• Work request: Only the lines from the one containing "refine denied_command (c" through the one containing "firstOf_some_cons, orElse, eBusy]" should be printed, exactly as they appear below, with both ends included.

• Data section:

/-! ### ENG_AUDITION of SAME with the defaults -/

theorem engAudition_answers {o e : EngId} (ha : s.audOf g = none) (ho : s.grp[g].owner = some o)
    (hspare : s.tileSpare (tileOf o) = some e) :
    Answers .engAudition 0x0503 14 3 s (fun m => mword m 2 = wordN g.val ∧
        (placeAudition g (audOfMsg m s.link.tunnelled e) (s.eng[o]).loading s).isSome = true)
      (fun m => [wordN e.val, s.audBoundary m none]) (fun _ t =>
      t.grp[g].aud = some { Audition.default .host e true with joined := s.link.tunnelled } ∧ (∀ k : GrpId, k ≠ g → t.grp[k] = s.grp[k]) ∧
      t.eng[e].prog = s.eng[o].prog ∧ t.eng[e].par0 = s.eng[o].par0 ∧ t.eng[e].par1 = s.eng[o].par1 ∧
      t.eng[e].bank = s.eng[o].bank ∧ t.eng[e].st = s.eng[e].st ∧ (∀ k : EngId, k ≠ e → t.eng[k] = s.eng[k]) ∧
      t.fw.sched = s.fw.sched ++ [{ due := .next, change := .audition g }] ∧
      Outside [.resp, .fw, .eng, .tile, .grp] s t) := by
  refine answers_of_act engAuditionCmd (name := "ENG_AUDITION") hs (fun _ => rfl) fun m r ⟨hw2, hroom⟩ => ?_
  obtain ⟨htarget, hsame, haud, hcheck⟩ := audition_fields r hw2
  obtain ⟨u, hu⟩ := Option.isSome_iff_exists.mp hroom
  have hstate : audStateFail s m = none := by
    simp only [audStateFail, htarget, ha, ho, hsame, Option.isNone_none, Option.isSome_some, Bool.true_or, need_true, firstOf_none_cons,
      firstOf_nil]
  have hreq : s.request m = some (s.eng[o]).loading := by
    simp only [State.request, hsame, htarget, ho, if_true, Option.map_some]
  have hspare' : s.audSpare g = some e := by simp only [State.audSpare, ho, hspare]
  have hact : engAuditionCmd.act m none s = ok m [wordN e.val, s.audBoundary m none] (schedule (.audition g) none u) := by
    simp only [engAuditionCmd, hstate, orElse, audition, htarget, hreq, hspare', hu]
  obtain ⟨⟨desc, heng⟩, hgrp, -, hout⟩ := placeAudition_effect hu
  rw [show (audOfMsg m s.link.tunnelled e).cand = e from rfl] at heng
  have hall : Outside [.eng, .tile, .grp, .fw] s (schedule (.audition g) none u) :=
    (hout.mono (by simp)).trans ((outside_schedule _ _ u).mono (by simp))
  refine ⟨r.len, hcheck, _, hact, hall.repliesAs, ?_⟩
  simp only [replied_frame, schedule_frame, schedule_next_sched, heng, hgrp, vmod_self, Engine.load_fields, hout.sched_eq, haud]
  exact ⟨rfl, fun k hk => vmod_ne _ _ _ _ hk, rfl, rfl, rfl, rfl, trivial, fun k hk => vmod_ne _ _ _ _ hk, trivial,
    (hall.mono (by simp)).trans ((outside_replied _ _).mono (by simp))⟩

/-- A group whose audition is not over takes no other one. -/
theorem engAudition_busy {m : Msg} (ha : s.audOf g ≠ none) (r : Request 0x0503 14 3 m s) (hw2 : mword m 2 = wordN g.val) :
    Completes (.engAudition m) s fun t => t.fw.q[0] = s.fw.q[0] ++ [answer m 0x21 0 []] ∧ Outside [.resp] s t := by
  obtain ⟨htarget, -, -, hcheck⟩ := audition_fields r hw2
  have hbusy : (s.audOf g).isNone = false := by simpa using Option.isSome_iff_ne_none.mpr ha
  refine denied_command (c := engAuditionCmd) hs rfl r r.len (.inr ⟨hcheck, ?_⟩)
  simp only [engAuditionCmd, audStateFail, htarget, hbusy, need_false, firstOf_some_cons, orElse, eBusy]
* * *
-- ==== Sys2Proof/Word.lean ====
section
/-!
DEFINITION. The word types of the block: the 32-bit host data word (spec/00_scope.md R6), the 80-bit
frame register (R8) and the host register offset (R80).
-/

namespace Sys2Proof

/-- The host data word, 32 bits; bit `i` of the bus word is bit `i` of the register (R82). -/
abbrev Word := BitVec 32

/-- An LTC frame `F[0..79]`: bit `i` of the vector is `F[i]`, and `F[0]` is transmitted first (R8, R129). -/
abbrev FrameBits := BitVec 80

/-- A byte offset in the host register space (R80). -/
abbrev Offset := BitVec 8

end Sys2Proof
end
==
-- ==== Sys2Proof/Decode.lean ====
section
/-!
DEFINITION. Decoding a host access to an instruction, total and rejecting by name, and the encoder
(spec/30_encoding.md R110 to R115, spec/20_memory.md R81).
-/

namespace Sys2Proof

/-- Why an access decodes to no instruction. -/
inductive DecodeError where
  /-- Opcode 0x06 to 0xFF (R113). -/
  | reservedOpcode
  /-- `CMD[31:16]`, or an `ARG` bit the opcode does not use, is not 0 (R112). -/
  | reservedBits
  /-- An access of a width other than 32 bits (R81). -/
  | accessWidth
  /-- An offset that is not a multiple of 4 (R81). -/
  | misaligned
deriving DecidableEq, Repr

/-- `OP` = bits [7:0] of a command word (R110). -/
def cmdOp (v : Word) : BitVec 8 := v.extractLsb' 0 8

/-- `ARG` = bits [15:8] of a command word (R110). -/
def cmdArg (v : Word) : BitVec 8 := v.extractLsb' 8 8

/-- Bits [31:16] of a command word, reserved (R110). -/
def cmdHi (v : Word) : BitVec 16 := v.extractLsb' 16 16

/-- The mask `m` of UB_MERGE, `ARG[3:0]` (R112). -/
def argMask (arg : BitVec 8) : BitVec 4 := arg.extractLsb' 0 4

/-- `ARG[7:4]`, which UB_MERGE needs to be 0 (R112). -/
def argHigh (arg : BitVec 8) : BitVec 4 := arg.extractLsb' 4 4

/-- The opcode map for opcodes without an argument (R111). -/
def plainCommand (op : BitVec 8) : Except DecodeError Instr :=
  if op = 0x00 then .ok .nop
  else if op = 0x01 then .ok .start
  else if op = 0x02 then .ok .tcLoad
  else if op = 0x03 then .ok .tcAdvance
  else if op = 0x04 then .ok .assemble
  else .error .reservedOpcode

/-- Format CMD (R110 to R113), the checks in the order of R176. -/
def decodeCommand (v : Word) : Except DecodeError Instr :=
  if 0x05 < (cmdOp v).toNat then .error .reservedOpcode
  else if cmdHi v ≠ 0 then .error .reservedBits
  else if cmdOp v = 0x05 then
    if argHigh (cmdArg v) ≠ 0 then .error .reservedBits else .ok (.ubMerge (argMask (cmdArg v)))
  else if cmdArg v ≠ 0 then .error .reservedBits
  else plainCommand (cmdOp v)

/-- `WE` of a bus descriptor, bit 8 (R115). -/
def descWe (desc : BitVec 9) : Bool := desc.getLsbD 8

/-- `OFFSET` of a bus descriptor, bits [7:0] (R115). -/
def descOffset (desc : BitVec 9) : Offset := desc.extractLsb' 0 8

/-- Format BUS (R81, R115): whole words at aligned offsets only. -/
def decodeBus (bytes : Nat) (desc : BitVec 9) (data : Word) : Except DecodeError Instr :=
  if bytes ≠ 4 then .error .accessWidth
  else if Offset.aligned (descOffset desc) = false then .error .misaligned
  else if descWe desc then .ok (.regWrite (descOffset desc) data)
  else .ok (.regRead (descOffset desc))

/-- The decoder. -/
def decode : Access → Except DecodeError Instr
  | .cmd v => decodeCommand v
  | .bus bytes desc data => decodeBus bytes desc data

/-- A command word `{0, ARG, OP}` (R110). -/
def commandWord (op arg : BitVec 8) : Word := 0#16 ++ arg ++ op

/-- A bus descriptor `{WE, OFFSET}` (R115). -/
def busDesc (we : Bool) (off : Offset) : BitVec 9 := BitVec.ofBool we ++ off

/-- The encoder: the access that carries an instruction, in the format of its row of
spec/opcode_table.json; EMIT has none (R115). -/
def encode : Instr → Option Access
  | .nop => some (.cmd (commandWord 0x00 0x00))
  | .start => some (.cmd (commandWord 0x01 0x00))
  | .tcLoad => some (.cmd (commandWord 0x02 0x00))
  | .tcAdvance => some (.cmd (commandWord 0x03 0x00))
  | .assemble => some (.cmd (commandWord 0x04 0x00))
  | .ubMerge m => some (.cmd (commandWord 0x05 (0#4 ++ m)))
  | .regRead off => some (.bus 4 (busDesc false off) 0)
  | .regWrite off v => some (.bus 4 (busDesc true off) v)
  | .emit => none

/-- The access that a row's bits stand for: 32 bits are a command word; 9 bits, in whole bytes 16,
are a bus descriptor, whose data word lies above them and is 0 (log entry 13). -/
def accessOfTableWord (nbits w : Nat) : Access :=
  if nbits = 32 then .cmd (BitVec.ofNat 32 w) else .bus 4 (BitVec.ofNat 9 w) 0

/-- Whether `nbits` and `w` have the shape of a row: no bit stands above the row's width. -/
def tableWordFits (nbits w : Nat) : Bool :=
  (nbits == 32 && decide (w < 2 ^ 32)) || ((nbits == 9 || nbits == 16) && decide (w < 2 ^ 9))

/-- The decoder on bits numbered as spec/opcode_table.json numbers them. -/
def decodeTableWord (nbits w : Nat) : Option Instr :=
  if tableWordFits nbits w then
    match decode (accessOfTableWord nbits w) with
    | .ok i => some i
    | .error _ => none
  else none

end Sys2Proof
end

• Task answer:
  refine denied_command (c := engAuditionCmd) hs rfl r r.len (.inr ⟨hcheck, ?_⟩)
  simp only [engAuditionCmd, audStateFail, htarget, hbusy, need_false, firstOf_some_cons, orElse, eBusy]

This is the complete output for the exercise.